- Associated Press - Monday, May 1, 2017

SALEM, Ore. (AP) - Increasingly massive container ships threaten the relevance of the Port of Portland’s container terminal, where cranes aren’t large enough to accommodate the behemoth vessels, experts say.

“In many ways, this is where the market is headed and what we have to contend with in Portland,” said Randy Fischer, senior analyst at the port. “It’s bigger ships coming in and smaller ships getting pulled out.”

Transportation officials painted a sobering picture of the problems facing container shipping from the port during an April 28 meeting with Northwest importers and exporters.

Container traffic at the port came to a halt in 2016 after several ocean carriers stopped calling at the facility, claiming that slow loading and unloading rendered the market unprofitable.

Productivity problems at the port were blamed on a labor dispute between the longshoremen’s union and the terminal operator, ICTSI, which began leasing the facility in 2011.

The Port of Portland regained control of the container terminal after ending its contract with ICTSI earlier this year, but carriers must still be convinced to return.

“We have a bit of a black eye in the market right now and we need to figure out how best to fit into the market,” said Fischer.

The International Longshore and Warehouse Union is still involved in a legal dispute with the port, though it’s less intense than litigation between the union and ICTSI, said Keith Leavitt, the port’s chief commercial officer.

As the port devises a plan to lure ocean carriers back to the Terminal 6 container facility, it will also seek to “reset” its relationship with ILWU, he said.

“When we start making our market pitch, they need to be with us,” Leavitt said.

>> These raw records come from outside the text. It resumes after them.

-- ==== Sys2Proof/Machine/MeasConv.lean ====
section
/-! DEFINITION. Conversions as shared operations: modulators, starting, results, publishing, passes, the bead's record and calibration
(R157 … R184, R190 … R196, R281 … R284, R322). -/

namespace Sys2Proof.Machine

/-! ### Modulators and lengths -/

/-- The modulator of an input at a gain code (R157). -/
def modOf (input gain : BitVec 3) : Modulator :=
  if input = 0 then (if gain = 0 then .v else .ovl) else if input = 1 then .i else .ovl

/-- The gain code that a conversion runs at: inputs 1, 3 and 4 run at gain 1 (R164). -/
def effGain (input gain : BitVec 3) : BitVec 3 := if input = 1 ∨ input = 3 ∨ input = 4 then 0 else gain

/-- The modulator is free for a new conversion: no conversion holds it, and ranging does not hold the overlap modulator (R170, R173, R322).
Input 3 claims nothing. -/
def Chan.modFree (c : Chan) (m : Modulator) (input : BitVec 3) : Bool :=
  if input = 3 then !c.meas.convs.any fun v => v.input == 3
  else !(c.meas.convs.any fun v => v.md == m && v.input != 3) && (m != .ovl || c.range.ovl.isNone)

/-- Cycles of a window of order `k` and decimation code `j` (R160, R162, R184). -/
def Chan.windowLen (c : Chan) (jM1 : BitVec 17) : Nat := c.eff.order.toNat * (jM1.toNat + 1) * 256 * c.lpStep

/-- Cycles of input settling (R172, R184). -/
def Chan.settleLen (c : Chan) : Nat := 2 * 256 * c.lpStep

/-- A conversion starts (R162, R172): on the overlap modulator with input settling when its input or gain differ from those of the
modulator's last conversion, which counts from the opening of its window. A change of range in
progress past its handover already falls in the window (R167, R223). -/
def Chan.startConv (c : Chan) (now : Nat) (kind : ConvKind) (e : BitVec 4) (input gain : BitVec 3) (jM1 : BitVec 17) : Chan :=
  let g := effGain input gain
  let m := modOf input g
  let claims := m == .ovl && input != 3
  let settle := claims && c.meas.lastOvl != some (input, g)
  let t := if settle then now + c.settleLen else now
  let cur := c.range.mixesI
  let v : Conv := { kind := kind, entry := e, md := m, settling := settle, tStart := t, tEnd := t + c.windowLen jM1, input := input, gain := g,
                    len := c.windowLen jM1, disturbed := if input = 1 ∨ input = 3 then cur else (input = 0 ∨ input = 2) && c.range.hst == .vSwitch,
                    clip := false, ovl := if input = 1 ∨ input = 3 then c.range.ovl.map (·, now) else none }
  { c with meas := { c.meas with convs := c.meas.convs ++ [v], lastOvl := if claims && !settle then some (input, g) else c.meas.lastOvl } }

/-- Sequence entry `e` as the registers hold it (R174). -/
def Chan.seqEntry (c : Chan) (e : BitVec 4) : SeqEntry := c.eff.seq[e.toNat]

/-- Entry `e` starts if its modulator is free; otherwise it waits among those that start first. -/
def Chan.startEntry (c : Chan) (now : Nat) (kind : ConvKind) (e : BitVec 4) : Chan :=
  let q := c.seqEntry e
  if c.modFree (modOf q.input (effGain q.input q.gain)) q.input then c.startConv now kind e q.input q.gain q.jM1
  else { c with meas := { c.meas with redo := c.meas.redo ++ [(kind, e)] } }

/-! ### The conversion of a calibration point (R190, R191, R193, R196) -/

/-- The input and gain code of a target's conversion (R186, R190, R191). -/
def calInput (t : BitVec 5) : BitVec 3 × BitVec 3 :=
  let v := t.toNat
  if v ≤ 2 ∨ v = 30 then (0, 0)
  else if v ≤ 11 then (1, 0)
  else if v ≤ 19 then (3, 0)
  else if v ≤ 22 then (0, 0)
  else if v ≤ 26 then (0, BitVec.ofNat 3 (v - 22))
  else if v = 27 then (2, 0)
  else if v = 28 then (5, 0)
  else (4, 0)

/-- The modulator of a target's conversion: targets 12 … 29 use the overlap modulator. -/
def calMod (t : BitVec 5) : Modulator :=
  let v := t.toNat
  if v ≤ 2 ∨ v = 30 then .v else if v ≤ 11 then .i else .ovl

/-- Settling of a force point before its conversion: 16 loop periods (R196). -/
def forceSettle : Nat := 16 * 256

/-- The calibration conversion opens at this boundary (R191, R193), or after the settling of a force point (R196). -/
def Chan.calStart (c : Chan) (now : Nat) : Chan :=
  let t := c.meas.cal.target
  let i := calInput t
  let m := calMod t
  let wait := if t = 30 then forceSettle else 0
  let len := c.windowLen c.eff.calJM1
  let v : Conv := { kind := .cal, entry := 0, md := m, settling := decide (0 < wait), tStart := now + wait, tEnd := now + wait + len, input := i.1,
                    gain := i.2, len := len, disturbed := false, clip := false }
  if m = .ovl ∧ c.range.ovl.isSome then
    { c with meas := { c.meas with redo := (ConvKind.cal, (0 : BitVec 4)) :: c.meas.redo.filter fun e => e.1 != .cal } }
  else { c with meas := { c.meas with convs := c.meas.convs ++ [v], lastOvl := if m = .ovl then some i else c.meas.lastOvl } }

/-! ### Passes (R168 … R171) -/

/-- The last entry of a pass (R168). -/
def Chan.lastEntry (c : Chan) : Nat := min c.eff.last.toNat (c.eff.seqLen.toNat - 1)

/-- A pass begins; an empty one ends at once (R168, R169). -/
def Chan.beginPass (c : Chan) : Chan :=
  if c.lastEntry < c.eff.first.toNat then { c with meas := { c.meas with pass := none, passDone := true } }
  else { c with meas := { c.meas with pass := some { next := c.eff.first.toNat, last := c.lastEntry } } }

/-- An injected or a calibration conversion runs or waits: the sequence pauses (R176, R178, R193). -/
def Chan.paused (c : Chan) : Bool :=
  c.meas.convs.any (fun v => v.kind != .seq) || c.meas.redo.any (fun e => e.1 != .seq)

/-- Waiting conversions of the list start as far as their modulators are free, in order (R170, R173). -/
def Chan.startRedo (c : Chan) (now : Nat) : List (ConvKind × BitVec 4) → Chan
  | [] => c
  | (k, e) :: l => (if k = .cal then c.calStart now else c.startEntry now k e).startRedo now l

/-- The entries of the pass start in order while each finds its modulator free (R170). -/
def Chan.startEntries (c : Chan) (now : Nat) : Nat → Chan
  | 0 => c
  | fuel + 1 =>
    match c.meas.pass with
    | some p =>
      if p.next ≤ p.last then
        let e := BitVec.ofNat 4 p.next
        let q := c.seqEntry e
        if c.modFree (modOf q.input (effGain q.input q.gain)) q.input then
          ({ c with meas := { c.meas with pass := some { p with next := p.next + 1 } } }.startConv now .seq e q.input q.gain q.jM1).startEntries now fuel
        else c
      else c
    | none => c

/-- Every entry of the pass has started at the same boundary, on different modulators and with equal decimation (R171). -/
def Chan.pairsUp (c : Chan) (now : Nat) : Bool :=
  match c.meas.pass, c.meas.convs with
  | some p, v :: vs => decide (p.last < p.next) && decide (p.last + 1 - c.eff.first.toNat = (v :: vs).length) &&
      (v :: vs).all fun w => w.kind == .seq && w.tStart == now && !w.settling && w.len == v.len
  | _, _ => false

/-- The sequence's conversions abort and the pass goes back to the earliest of them (R176); each counts a restart. -/
def Chan.pauseSeq (c : Chan) : Chan :=
  let hit := (c.meas.convs.filter fun v => v.kind == .seq).map (·.entry.toNat) ++ (c.meas.redo.filter fun e => e.1 == .seq).map (·.2.toNat)
  let n := (c.meas.convs.filter fun v => v.kind == .seq).length
  let first := hit.foldl min 16
  { c with meas := { c.meas with
      convs := c.meas.convs.filter fun v => v.kind != .seq, redo := c.meas.redo.filter fun e => e.1 != .seq, freeRun := c.meas.freeRun && n == 0,
      restarts := satAdd c.meas.restarts n,
      pass := match c.meas.pass with
        | some p => some { p with next := min p.next first }
        | none => none } }

/-! ### Results (R163 … R167, R173, R181 … R183) -/

/-- A sum of I on the scale of the range in force, of the overlap that was engaged in the window (R223), released before its end or not (R225). -/
def State.ovlResult (s : State) (n : Ch) (k : CellIx) (v : Conv) (x : BitVec 24) : Int :=
  match v.ovl with
  | some (o, _) => rha ((s.corrected k (entryOvl o) x).1 * fsAmp o.toNat) (s.ch n).fsi
  | none => 0

/-- I main of a conversion with an overlap, on the scale of the range in force: in BLEND it still converts the old shunt, with its entry and
its full scale (R220, R223). -/
def State.mainResult (s : State) (n : Ch) (k : CellIx) (x : ConvIn) : Int × Bool :=
  let c := s.ch n
  if c.range.hst = .blend then
    let a := s.corrected k (entryI c.range.old) x.raw
    let y := rha (a.1 * fsAmp c.range.old.toNat) c.fsi
    (satInt 24 y, a.2 || satHit 24 y)
  else s.mainI n k c.range.i x.raw x.others none

/-- A swap's old cell adds to a conversion whose window contains a part of s … s + 4 (R342). -/
def State.convPartner (s : State) (n : Ch) (v : Conv) : Option CellIx :=
  match s.migOf n with
  | some b => if v.tStart ≤ (s.mig b).swapAt + 4 * 256 * (s.ch n).lpStep then s.swapPartner n (s.ch n).range.i else none
  | none => none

Financial turmoil in the shipping industry has reduced the number of major global ocean carrier companies from 20 to 14 even as global freight capacity has surged, Fischer said.

However, the total freight capacity represented by smaller ships has shrunk while the share of new mega-vessels has grown, he said. Of the 12 carriers that service the Northwest, eight have ships small enough for Terminal 6 to handle.

Traditional container exports from the Port of Portland mostly consisted of hay, other agricultural crops and wood products, which were generally of lower value than imports from Asia, such as furniture, shoes, apparel, tires and electronics.

Effectively, exporters were dependent on vessels calling on Portland to offload imported products.

Those ships then returned with lower-value agricultural goods, which was financially preferable than heading back across the Pacific with empty containers.

This dependency on imports complicates the potential for shipping hay and other farm products by rail from the facility.

Terminal 6 has an intermodal railyard that’s only been used sporadically in the past but could be used for transloading export containers from trucks onto trains, said Leavitt.

Without container service in Portland, agricultural exporters must truck products to more distant ports in Seattle and Tacoma. Shipping agricultural goods to these cities by rail, on the other hand, would allow them to avoid traffic congestion.

For the idea to work, though, exporters need access to empty containers.

Since Portland isn’t a major consumer market, importers were less likely to use Terminal 6 even when ocean carriers were still calling on the facility. That meant fewer containers were available to exporters.

The problem is now obviously worse, since container shipping has halted altogether, Leavitt said.

If there was a reason to bring more containers into Portland - such as storing empty ones returning from the Midwest - the intermodal railyard would be more viable, he said.